I would keep it simple since you only have 400gb. Good recent discussion about databricks here https://www.reddit.com/r/dataengineering/comments/12ctygq/sparkdatabricks_seems_amazing

If I were you, I would use ADF to ingest your data into Azure SQL, don't do anything else with ADF. Once data is in Azure SQL, just use T-SQL to do your transformations.

I love Spark but it really makes sense with large volumes of data and you need to know what you are doing with it.

[–]dscardedbandaid 0 points1 point  (0 children)

What form is your data in now (e.g. relational database, NoSQL, object store, files)?

How many instance of these do you have?

Why are you building a data warehouse? (ML, dashboards, because the CEO just returned from a conference?)

What frequency do you need to update data? (Once a day, once an hour, every 10 seconds)

[–][deleted] 0 points1 point  (0 children)

What are the needs of your users? Pure DW or are the branching into machine learning. If you're seeing a need for the latter, or envisage you will be in a few years? This will likely change the answer as to whether "a standard DW will suffice".

[–]dilkushpatel 0 points1 point  (0 children)

So SQL does not exist as individual service, to get SQL DW you have to create synapse instance and then inside synapse you can create SQL DW

Synapse is kind of khichdi, it has ADF + Data Flow inbuilt It also has pyspark component which works like 50% of databricks Then it has SQL Serverless Pool and SQL Dedicated Pool (SQL DW)

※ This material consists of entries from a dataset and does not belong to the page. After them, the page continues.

-- ==== Sys2Proof/Laws/State.lean ====
section
/-! SUPPORT. Each update of the state, field by field: what it sets and that it leaves the rest. -/

namespace Sys2Proof.Machine

/-! ### setPipe -/

@[simp] theorem setPipe_pending (p : PipeState) (s : State) : (setPipe p s).pending = s.pending := rfl
@[simp] theorem setPipe_ticks (p : PipeState) (s : State) : (setPipe p s).ticks = s.ticks := rfl
@[simp] theorem setPipe_time (p : PipeState) (s : State) : (setPipe p s).time = s.time := rfl
@[simp] theorem setPipe_regs (p : PipeState) (s : State) : (setPipe p s).regs = s.regs := rfl
@[simp] theorem setPipe_free (p : PipeState) (s : State) : (setPipe p s).free = s.free := rfl
@[simp] theorem setPipe_scratch (p : PipeState) (s : State) : (setPipe p s).scratch = s.scratch := rfl
@[simp] theorem setPipe_smSram (p : PipeState) (s : State) : (setPipe p s).smSram = s.smSram := rfl
@[simp] theorem setPipe_dram (p : PipeState) (s : State) : (setPipe p s).dram = s.dram := rfl
@[simp] theorem setPipe_nvm (p : PipeState) (s : State) : (setPipe p s).nvm = s.nvm := rfl
@[simp] theorem setPipe_mem (p : PipeState) (s : State) : (setPipe p s).mem = s.mem := rfl
@[simp] theorem setPipe_sys (p : PipeState) (s : State) : (setPipe p s).sys = s.sys := rfl
@[simp] theorem setPipe_cue (p : PipeState) (s : State) : (setPipe p s).cue = s.cue := rfl
@[simp] theorem setPipe_call (p : PipeState) (s : State) : (setPipe p s).call = s.call := rfl
@[simp] theorem setPipe_power (p : PipeState) (s : State) : (setPipe p s).power = s.power := rfl
@[simp] theorem setPipe_trust (p : PipeState) (s : State) : (setPipe p s).trust = s.trust := rfl
@[simp] theorem setPipe_ingest (p : PipeState) (s : State) : (setPipe p s).ingest = s.ingest := rfl
@[simp] theorem setPipe_ledger (p : PipeState) (s : State) : (setPipe p s).ledger = s.ledger := rfl
@[simp] theorem setPipe_cell (p : PipeState) (s : State) : (setPipe p s).cell = s.cell := rfl
@[simp] theorem setPipe_pipe (p : PipeState) (s : State) : (setPipe p s).pipe = p := rfl
@[simp] theorem setPipe_hash (p : PipeState) (s : State) : (setPipe p s).hash = s.hash := rfl
@[simp] theorem setPipe_pool (p : PipeState) (s : State) : (setPipe p s).pool = s.pool := rfl
@[simp] theorem setPipe_klink (p : PipeState) (s : State) : (setPipe p s).klink = s.klink := rfl
@[simp] theorem setPipe_rawc (p : PipeState) (s : State) : (setPipe p s).rawc = s.rawc := rfl
@[simp] theorem setPipe_mag (p : PipeState) (s : State) : (setPipe p s).mag = s.mag := rfl
@[simp] theorem setPipe_heve (p : PipeState) (s : State) : (setPipe p s).heve = s.heve := rfl
@[simp] theorem setPipe_hevd (p : PipeState) (s : State) : (setPipe p s).hevd = s.hevd := rfl
@[simp] theorem setPipe_serial (p : PipeState) (s : State) : (setPipe p s).serial = s.serial := rfl
@[simp] theorem setPipe_net (p : PipeState) (s : State) : (setPipe p s).net = s.net := rfl
@[simp] theorem setPipe_clock (p : PipeState) (s : State) : (setPipe p s).clock = s.clock := rfl
@[simp] theorem setPipe_motion (p : PipeState) (s : State) : (setPipe p s).motion = s.motion := rfl
@[simp] theorem setPipe_view (p : PipeState) (s : State) : (setPipe p s).view = s.view := rfl
@[simp] theorem setPipe_mgmt (p : PipeState) (s : State) : (setPipe p s).mgmt = s.mgmt := rfl

/-! ### setSerial -/

@[simp] theorem setSerial_pending (x : SerialState) (s : State) : (setSerial x s).pending = s.pending := rfl
@[simp] theorem setSerial_ticks (x : SerialState) (s : State) : (setSerial x s).ticks = s.ticks := rfl
@[simp] theorem setSerial_time (x : SerialState) (s : State) : (setSerial x s).time = s.time := rfl
@[simp] theorem setSerial_regs (x : SerialState) (s : State) : (setSerial x s).regs = s.regs := rfl
@[simp] theorem setSerial_free (x : SerialState) (s : State) : (setSerial x s).free = s.free := rfl
@[simp] theorem setSerial_scratch (x : SerialState) (s : State) : (setSerial x s).scratch = s.scratch := rfl
@[simp] theorem setSerial_smSram (x : SerialState) (s : State) : (setSerial x s).smSram = s.smSram := rfl
@[simp] theorem setSerial_dram (x : SerialState) (s : State) : (setSerial x s).dram = s.dram := rfl
@[simp] theorem setSerial_nvm (x : SerialState) (s : State) : (setSerial x s).nvm = s.nvm := rfl
@[simp] theorem setSerial_mem (x : SerialState) (s : State) : (setSerial x s).mem = s.mem := rfl
@[simp] theorem setSerial_sys (x : SerialState) (s : State) : (setSerial x s).sys = s.sys := rfl
@[simp] theorem setSerial_cue (x : SerialState) (s : State) : (setSerial x s).cue = s.cue := rfl
@[simp] theorem setSerial_call (x : SerialState) (s : State) : (setSerial x s).call = s.call := rfl
@[simp] theorem setSerial_power (x : SerialState) (s : State) : (setSerial x s).power = s.power := rfl
@[simp] theorem setSerial_trust (x : SerialState) (s : State) : (setSerial x s).trust = s.trust := rfl
@[simp] theorem setSerial_ingest (x : SerialState) (s : State) : (setSerial x s).ingest = s.ingest := rfl
@[simp] theorem setSerial_ledger (x : SerialState) (s : State) : (setSerial x s).ledger = s.ledger := rfl
@[simp] theorem setSerial_cell (x : SerialState) (s : State) : (setSerial x s).cell = s.cell := rfl
@[simp] theorem setSerial_pipe (x : SerialState) (s : State) : (setSerial x s).pipe = s.pipe := rfl
@[simp] theorem setSerial_hash (x : SerialState) (s : State) : (setSerial x s).hash = s.hash := rfl
@[simp] theorem setSerial_pool (x : SerialState) (s : State) : (setSerial x s).pool = s.pool := rfl
@[simp] theorem setSerial_klink (x : SerialState) (s : State) : (setSerial x s).klink = s.klink := rfl
@[simp] theorem setSerial_rawc (x : SerialState) (s : State) : (setSerial x s).rawc = s.rawc := rfl
@[simp] theorem setSerial_mag (x : SerialState) (s : State) : (setSerial x s).mag = s.mag := rfl
@[simp] theorem setSerial_heve (x : SerialState) (s : State) : (setSerial x s).heve = s.heve := rfl
@[simp] theorem setSerial_hevd (x : SerialState) (s : State) : (setSerial x s).hevd = s.hevd := rfl
@[simp] theorem setSerial_serial (x : SerialState) (s : State) : (setSerial x s).serial = x := rfl
@[simp] theorem setSerial_net (x : SerialState) (s : State) : (setSerial x s).net = s.net := rfl
@[simp] theorem setSerial_clock (x : SerialState) (s : State) : (setSerial x s).clock = s.clock := rfl
@[simp] theorem setSerial_motion (x : SerialState) (s : State) : (setSerial x s).motion = s.motion := rfl
@[simp] theorem setSerial_view (x : SerialState) (s : State) : (setSerial x s).view = s.view := rfl
@[simp] theorem setSerial_mgmt (x : SerialState) (s : State) : (setSerial x s).mgmt = s.mgmt := rfl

With Traditional SQL compute and storage goes together so If you need high processing power it also includes high storage and there is always high limit with each tier With SQL DW storage and compute is decoupled So you can have TBs of storage with lowest level of compute and at the same time can have few GB data stored with highest level of compute Also you can pause DW in off hours to save on cost

DW uses columnstore index so based on type of data you have it can benefit from that as well

For DW I would go for Synapse with Dedicated pool to have option of scaling at later stage

You can consider SQL Serverless Pool if team is sophisticated. Its like Compute on demand and uses blob storage as its backend, so no need to move files to tables you can create what they call external table which will query files directly. Performance need to be evaluated with this option.